● TASK TO COMPLETE: I need every line of the material below that includes the string "then".

BEGIN DATASET

/-- PERSIST (R477). -/
def actPersist (s : State) (a : Ask) : Except Nat Done :=
  let i := leAt a.value 0 2
  let u := leAt a.value 2 1
  let l := s.start.values.filter (fun e => e.1 != persistKey a) ++ [(persistKey a, s.value i u)]
  needs (a.value.length == 3 && optionObject i u) cdpRange <|
  needs (storeFits l) cdpState <|
    .ok { s := ({ s with start := { s.start with values := l, storeDue := true } }).bump 0x2300 0x03 }

/-- PERSIST (R477). -/
def execPersist (via : Via) (s : State) : Host.Outcome State Fault Refusal := .next (s.cdpRow via (writesAt 0x2300 1 0x01) actPersist)

/-- UNPERSIST (R477): the record must be there. -/
def actUnpersist (s : State) (a : Ask) : Except Nat Done :=
  needs (a.value.length == 3) cdpRange <|
  needs (s.start.values.any (fun e => e.1 == persistKey a)) cdpState <|
    .ok { s := ({ s with start := { s.start with values := s.start.values.filter (fun e => e.1 != persistKey a), storeDue := true } }).bump 0x2300 0x03 }

/-- UNPERSIST (R477). -/
def execUnpersist (via : Via) (s : State) : Host.Outcome State Fault Refusal := .next (s.cdpRow via (writesAt 0x2300 1 0x02) actUnpersist)

/-- CLEAR_RETIRED (R12, R477): the records go; a block stays retired until the next start. -/
def actClearRetired (s : State) (a : Ask) : Except Nat Done :=
  let l := bitsSet 256 a.num
  .ok { s := { s with start := { s.start with retired := s.start.retired.filter (fun b => !l.contains b), storeDue := true } } }

/-- CLEAR_RETIRED (R477). -/
def execClearRetired (via : Via) (s : State) : Host.Outcome State Fault Refusal := .next (s.cdpRow via (writesAt 0x2300 1 0x04) actClearRetired)

/-- The records that the store is to hold. -/
def State.runningStore (s : State) (generation : BitVec 32) : Store :=
  { generation := generation, retired := s.start.retired, repaired := s.start.repaired, values := s.start.values }

/-- STORE_WRITE (R473): the copy not in force is rewritten once a card is present. -/
def execStoreWrite (s : State) : Host.Outcome State Fault Refusal :=
  match s.cdpRuns && s.start.storeDue, s.card with
  | true, some c =>
    let s := s.writeCard { c with store := s.runningStore (c.store.generation + 1) } "store"
    .next { s with start := { s.start with storeDue := false } }
  | _, _ => .next s

/-- CARD_INSERT (R480). While a store write waits, the values that wait go to the new card; else the records of the new card are the ones in
force (log 57). -/
def execCardInsert (card : CardImage) (s : State) : Host.Outcome State Fault Refusal :=
  match s.card with
  | some _ => .next s
  | none =>
    if !s.cdpRuns then .next { s with card := some card }
    else
      let s := if s.start.storeDue then s else { s with start := { s.start with values := card.store.values } }
      let s := s.writeCard { card with store := { card.store with generation := card.store.generation + 1, retired := s.start.retired, repaired := s.start.repaired } } "store"
      let x := cardSlot card card.active.val
      let s := if x.image.isSome ∧ x.digest ≠ s.obj 0x2100 0x05 then s.setObj 0x2100 0x03 (natBytes 1 card.active.val) else s
      .next (s.bumps [(0x2100, 0x01), (0x2200, 0x01), (0x2300, 0x03)])

/-- CARD_REMOVE (R480). -/
def execCardRemove (s : State) : Host.Outcome State Fault Refusal :=
  match s.card with
  | none => .next s
  | some _ => .next (({ s with card := none }).bumps [(0x2100, 0x01), (0x2200, 0x01)])

end Sys2Proof.Machine
end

END DATASET

● EXERCISE SOLUTION:
    if !s.cdpRuns then .next { s with card := some card }
      let s := if s.start.storeDue then s else { s with start := { s.start with values := card.store.values } }
      let s := if x.image.isSome ∧ x.digest ≠ s.obj 0x2100 0x05 then s.setObj 0x2100 0x03 (natBytes 1 card.active.val) else s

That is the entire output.